-- ==== Sys2Proof/Machine/Commit.lean ====
section
/-! DEFINITION. Commits (R188 to R203): shadows, seals and joins, arming, the verdict, deferral and failure. -/

namespace Sys2Proof.Machine

/-- R192: the participants that hold something of an item, one bit for each. -/
def Item.parts : Item → Nat
  | .reg off _ _ => match unitOf off with
    | some .strm => 0x002 | some .tdm => 0x004 | some .cond => 0x008 | some .rule => 0x020 | some .nib => 0x040
    | some .out => 0x080 | some .ddr => 0x200 | some .pwr => 0x400 | _ => 0
  | .spawn _ _ => 0x070
  | .objSet _ _ => 0x070
  | .release _ => 0x070
  | .spk _ _ => 0x1A0
  | .zone _ _ => 0x020
  | .maskSet _ _ => 0x020
  | .vbap _ _ => 0x020
  | .partition _ => 0x070
  | .route _ _ => 0x086
  | .handover => 0x800
  | .anchor _ => 0x001

/-- Every participant. -/
def allParts : Nat := 0xFFF

/-- R7: the participants that are present: all but the RCC and the twin controller, where the variant lacks them. -/
def presentParts (v : Variant) : Nat := allParts - (if capRcc v = 0 then 0x100 else 0) - (if capLig v then 0 else 0x800)

/-- The present participants that hold something of a list of items (R7). -/
def partsOf (v : Variant) (items : List Item) : Nat := items.foldl (fun a i => a ||| i.parts) 0 &&& presentParts v

/-- R52, R188, R189, R197: the field that an item stages, where a value staged later replaces the earlier one; the fields of
OBJ_SET lie over each other, and a spawn or a release is staged once. -/
def Item.key : Item → Option (Nat × Nat)
  | .reg off _ _ => some (0, off)
  | .spk n _ => some (1, n)
  | .zone n _ => some (2, n)
  | .maskSet n _ => some (3, n)
  | .vbap n _ => some (4, n)
  | .partition _ => some (5, 0)
  | .route n _ => some (6, n)
  | .handover => some (7, 0)
  | .anchor _ => some (8, 0)
  | .spawn _ _ => none
  | .objSet _ _ => none
  | .release _ => none

/-- The item that two items of one key come to, `new` staged after `old`. -/
def Item.over (old new : Item) : Item :=
  match old, new with
  | .reg off m v, .reg _ n w => .reg off (m ||| n) ((v - (v &&& n)) ||| (w &&& n))
  | _, i => i

/-- The two items stage one field. -/
def Item.same (i j : Item) : Bool := i.key.isSome && i.key == j.key

/-- Stage one more item behind a list: of one field only the last value stays. -/
def addItem (is : List Item) (i : Item) : List Item :=
  match is.find? (fun j => j.same i) with
  | some j => is.filter (fun k => !k.same i) ++ [j.over i]
  | none => is ++ [i]

/-- R201: commits wait for the standby: this module is ACTIVE, the link is UP and its partner is STANDBY (a partner whose link
is DOWN goes STALE, R443, and nothing can be forwarded to it, R455). -/
def twinHolds (s : State) : Bool := s.twin.st == 1 && s.twin.peerSt == 2 && decide (s.twin.lanes ≠ 0)

/-- R433: the pause of an APPLY, at most 2 µs from its cycle on. -/
def ddrPaused (s : State) (c : Nat) : Bool :=
  s.bget (Reg.DDR_STATUS c) 26 && decide (s.sched.cycle < s.slot 396400 329000)

/-- R193, R433, R441: the participants that withhold ARM now: a DRAM controller in TRAINING or in the pause of a delay load. -/
def withholding (s : State) : Nat :=
  if (List.range 2).any (fun c => present s.variant (Reg.DDR_CTL c) && (s.fget (Reg.DDR_STATUS c) 31 29 == 1 || ddrPaused s c)) then 0x200
  else 0

/-- Participants of `mask` lower ARM. -/
def lower (armed mask : Nat) : Nat := armed - (armed &&& mask)

/-- Change the pending commits. -/
def State.setCommits (s : State) (cs : List Commit) : State := { s with sched := { s.sched with commits := cs } }

/-- R193: participants that begin to withhold lower ARM for every pending commit. -/
def lowerAll (mask : Nat) (s : State) : State :=
  s.setCommits (s.sched.commits.map (fun c => { c with armed := lower c.armed mask }))

/-- R190: the refusals LATE, RANGE, FULL, STATE that a target meets. -/
structure Refusals where
  late : Bool
  range : Bool
  full : Bool
  state : Bool
  deriving DecidableEq, Repr

/-- R190: what a seal or command with target `t` meets now. -/
def refusals (t : Nat) (s : State) : Refusals where
  late := decide (t < s.bn + 2)
  range := decide (s.bn + 16777216 < t)
  full := decide (8 ≤ s.sched.commits.length) && !(s.sched.commits.any (fun c => c.target == t))
  state := !s.sched.rendering

/-- R190: any of them. -/
def Refusals.any (r : Refusals) : Bool := r.late || r.range || r.full || r.state

/-- R188, R189: the most recently sealed pending commit with target `t`, the module's own or one that its partner has forwarded. -/
def joinable (t : Nat) (cs : List Commit) : Option Commit := cs.reverse.find? (fun c => c.target == t)

/-- The union of two lists of offsets. -/
def unionNat (a b : List Nat) : List Nat := b.foldl insNat a

/-- R188, R455: the commit with joined values; its participants load them anew, and the standby must acknowledge them. -/
def Commit.join (v : Variant) (c : Commit) (items : List Item) (wrote : List Nat) (hold : Bool) : Commit :=
  { c with items := items.foldl addItem c.items
           armed := lower (lower c.armed (partsOf v items)) (if hold then 0x800 else 0)
           wrote := unionNat c.wrote wrote
           rewritten := c.rewritten.filter (fun o => !wrote.contains o)
           acksDue := c.acksDue + b2n hold }

/-- R188, R192: a new commit: participants with nothing staged arm at the seal, unless they withhold. -/
def newCommit (v : Variant) (cid t : Nat) (items : List Item) (wrote : List Nat) (hold : Bool) (wh : Nat) : Commit where
  cid := cid
  target := t
  original := t
  defers := 0
  items := items
  armed := lower allParts (partsOf v items ||| wh ||| (if hold then 0x800 else 0))
  wrote := wrote
  rewritten := []
  verdict := none
  acksDue := b2n hold
  peer := false

/-- R455: the values are to be forwarded to the partner. -/
def noteForward (cid t : Nat) (items : List Item) (s : State) : State :=
  if (s.twin.st == 1 || s.twin.st == 0) && s.twin.lanes ≠ 0 && s.twin.peerSt ≠ 5 && s.bget Reg.TWIN_CTL 31 then
    { s with twin := { s.twin with toForward := s.twin.toForward ++ [(cid, t, items)] } }
  else s

/-- R188, R189: stage items for target `t` into the joinable commit, or a new one. The CID of the commit is answered. -/
def stage (t : Nat) (items : List Item) (wrote : List Nat) (s : State) : Nat × State :=
  let hold := twinHolds s
  match joinable t s.sched.commits with
  | some c =>
    (c.cid, noteForward c.cid t items
      (s.setCommits (s.sched.commits.map (fun d => if d.cid = c.cid && d.peer == c.peer then d.join s.variant items wrote hold else d))))
  | none =>
    let cid := s.sched.nextCid
    let s := s.setCommits (s.sched.commits ++ [newCommit s.variant cid t items wrote hold (withholding s)])
    (cid, noteForward cid t items { s with sched := { s.sched with nextCid := cid + 1 } })

/-- The bits of the RWE fields of the register at a live offset. -/
def rweMask (off : Nat) : Nat := maskOf off (fun f => f.acc == .rwe)

/-- The pending word of a register with RWE fields. -/
def State.shadowWord (s : State) (off : Nat) : Nat := s.rd (shadowOf off)

/-- What an open shadow stages. -/
def shadowItem (s : State) (off : Nat) : Item := .reg off (rweMask off) (s.shadowWord off &&& rweMask off)

/-- A shadow returns to its live value. -/
def revertShadow (s : State) (off : Nat) : State := s.wr (shadowOf off) (s.rd off &&& rweMask off)

/-- R188: a write to a shadow: it is open until the next seal, and it no longer returns to the live value with an earlier
commit's failure (R196). -/
def openShadow (off w : Nat) (s : State) : State :=
  let s := s.wr (shadowOf off) w
  let s := s.setCommits (s.sched.commits.map (fun c => if c.wrote.contains off then { c with rewritten := insNat c.rewritten off } else c))
  { s with sched := { s.sched with openShadows := insNat s.sched.openShadows off } }

/-- R188, R190: the seal of every open shadow for target `t`. -/
def sealOpen (t : Nat) (s : State) : State :=
  let r := refusals t s
  if r.any then
    s.wr Reg.GLB_COMMIT_STATUS (s.rd Reg.GLB_COMMIT_STATUS |||
      (b2n r.late * 2 ^ 31 + b2n r.range * 2 ^ 30 + b2n r.full * 2 ^ 29 + b2n r.state * 2 ^ 28))
  else
    let offs := s.sched.openShadows
    let s := (stage t (offs.map (shadowItem s)) offs s).2
    { s with sched := { s.sched with openShadows := [] } }

/-- A write of GLB_COMMIT_EPOCH_HI (R188). -/
def doSeal (v : Word) (s : State) : State :=
  if s.served Reg.GLB_COMMIT_EPOCH_HI then
    let s := s.wr Reg.GLB_COMMIT_EPOCH_HI v.toNat
    sealOpen (s.rd64 Reg.GLB_COMMIT_EPOCH_LO) s
  else s

/-- R191: every open shadow returns to its live value. -/
def doAbandon (v : Word) (s : State) : State :=
  if s.served Reg.GLB_COMMIT_ABANDON && bitOf v.toNat 0 then
    let s := s.sched.openShadows.foldl revertShadow s
    { s with sched := { s.sched with openShadows := [] } }
  else s

/-- R7, R192, R193: present participant `p` raises ARM for commit `cid`, unless it withholds. -/
def raiseArm (cid p : Nat) (s : State) : State :=
  let bit := 2 ^ p
  if p < 12 && bitOf (presentParts s.variant) p && withholding s &&& bit == 0 then
    s.setCommits (s.sched.commits.map (fun c =>
      if c.cid = cid && !(p == 11 && c.acksDue ≠ 0 && twinHolds s) then { c with armed := c.armed ||| bit } else c))
  else s

/-- R192: by the verdict slot every participant that does not withhold has armed, since 3 cycles of its domain have passed. -/
def armedBy (s : State) (c : Commit) : Nat :=
  lower allParts (withholding s ||| (if c.acksDue ≠ 0 && twinHolds s then 0x800 else 0))

/-- R57: a spawned object returns to FREE, with its record at its reset values. -/
def freeObj (o : Nat) (s : State) : State := s.setObj o Obj.reset

/-- R196: a commit fails: nothing of it applies. -/
def failCommit (c : Commit) (s : State) : State :=
  let s := s.setCommits (s.sched.commits.filter (fun d => !(d.cid == c.cid && d.peer == c.peer)))
  let s := (c.wrote.filter (fun o => !c.rewritten.contains o && !s.sched.openShadows.contains o)).foldl revertShadow s
  let s := c.items.foldl (fun s i => match i with
    | .spawn o _ => if (s.obj o).st = .armed && (s.obj o).armCid = c.cid then freeObj o s else s
    | _ => s) s
  let s := if c.items.any (fun i => match i with | .anchor _ => true | _ => false) then
      { s with time := { s.time with anchorRetry := true } } else s
  let s := (s.count Reg.GLB_COMMIT_FAIL_CNT 1).wr64 Reg.GLB_COMMIT_FAIL_LO c.original
  fire 0x03 0 s

/-- R195: ARM_BN of the objects a commit spawns follows its target. -/
def trackArmBN (c : Commit) (t : Nat) (s : State) : State :=
  c.items.foldl (fun s i => match i with
    | .spawn o _ => if (s.obj o).st = .armed && (s.obj o).armCid = c.cid then s.setObj o { s.obj o with armBN := t } else s
    | _ => s) s

/-- R195, R196: one commit's DEFER for boundary `x`, with `unarmed` not armed: its target moves on, or the eighth deferral
fails it. -/
def deferCommit (x unarmed : Nat) (c : Commit) (s : State) : State :=
  if 7 ≤ c.defers then failCommit c s
  else
    let s := s.wr Reg.GLB_COMMIT_WAIT unarmed
    let s := s.setCommits (s.sched.commits.map (fun d =>
      if d.cid = c.cid && d.peer = c.peer then { d with target := x + 1, defers := d.defers + 1, verdict := none } else d))
    fire 0x02 0 ((trackArmBN c (x + 1) s).count Reg.GLB_COMMIT_DEFER_CNT 1)

/-- The module's own pending commits due at boundary `x`. -/
def dueCommits (x : Nat) (s : State) : List Commit := s.sched.commits.filter (fun c => c.target == x && !c.peer)

/-- R456: the outcomes of a verdict, for the VERDICT message. -/
def noteOutcomes (o : List (Nat × Nat)) (s : State) : State := { s with twin := { s.twin with outcomes := o } }

/-- R194, R198: the verdict for boundary `x`: GO for every commit due, or DEFER for every one. -/
def latchVerdict (x : Nat) (s : State) : State :=
  let due := dueCommits x s
  let unarmed := lower allParts (due.foldl (fun a c => a &&& armedBy s c) allParts)
  if due.isEmpty then s
  else if unarmed = 0 && s.sched.quietAt ≠ some x then
    noteOutcomes (due.map (fun c => (c.cid, 0)))
      (s.setCommits (s.sched.commits.map (fun c => if c.target = x && !c.peer then { c with armed := allParts, verdict := some true } else c)))
  else
    let s := noteOutcomes (due.map (fun c => (c.cid, if 7 ≤ c.defers then 2 else 1))) s
    due.foldl (fun s c => deferCommit x unarmed c s) s

/-- R456: the module takes its verdicts from its partner. -/
def followsPeer (s : State) : Bool := s.twin.st == 2 || s.twin.st == 4

/-- R456: the outcome that the partner's VERDICT for boundary `x` gives a forwarded commit: 0 GO, 1 DEFER, 2 FAIL. -/
def peerOutcome (x cid : Nat) (s : State) : Option Nat :=
  match s.twin.verdicts.find? (fun v => v.bn == x) with
  | some v => (v.outs.find? (fun o => o.1 == cid)).map (fun o => o.2)
  | none => none

/-- R194, R456: the commit has the verdict GO for boundary `x`. -/
def goesAt (x : Nat) (c : Commit) (s : State) : Bool :=
  if c.peer then followsPeer s && peerOutcome x c.cid s == some 0 else c.target == x && c.verdict == some true

/-- R194: the verdict for the next boundary, once in each interval. -/
def doVerdict (s : State) : State :=
  if s.sched.rendering && !s.sched.verdictDone then
    let s := s.reach (s.slot 392000 325000)
    let s := { s with sched := { s.sched with verdictDone := true } }
    if followsPeer s then s else latchVerdict (s.bn + 1) s
  else s

/-- COMMIT_SEAL (R188 to R190). -/
def execCommitSeal (_m : Master) (v : Word) (s : State) : Host.Outcome State Fault Refusal := .next (doSeal v s)

/-- COMMIT_ABANDON (R191). -/
def execCommitAbandon (_m : Master) (v : Word) (s : State) : Host.Outcome State Fault Refusal := .next (doAbandon v s)

/-- ARM_RAISE (R192, R193). -/
def execArmRaise (cid p : Nat) (s : State) : Host.Outcome State Fault Refusal := .next (raiseArm cid p s)

end Sys2Proof.Machine
end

▶ _Problem requirements_
Starting at the line above that contains "def lowerAll (mask", repeat each line exactly up to and including the line that contains "meets now. -/", and stop there.

▶ _Response to this task_
def lowerAll (mask : Nat) (s : State) : State :=
  s.setCommits (s.sched.commits.map (fun c => { c with armed := lower c.armed mask }))

/-- R190: the refusals LATE, RANGE, FULL, STATE that a target meets. -/
structure Refusals where
  late : Bool
  range : Bool
  full : Bool
  state : Bool
  deriving DecidableEq, Repr

/-- R190: what a seal or command with target `t` meets now. -/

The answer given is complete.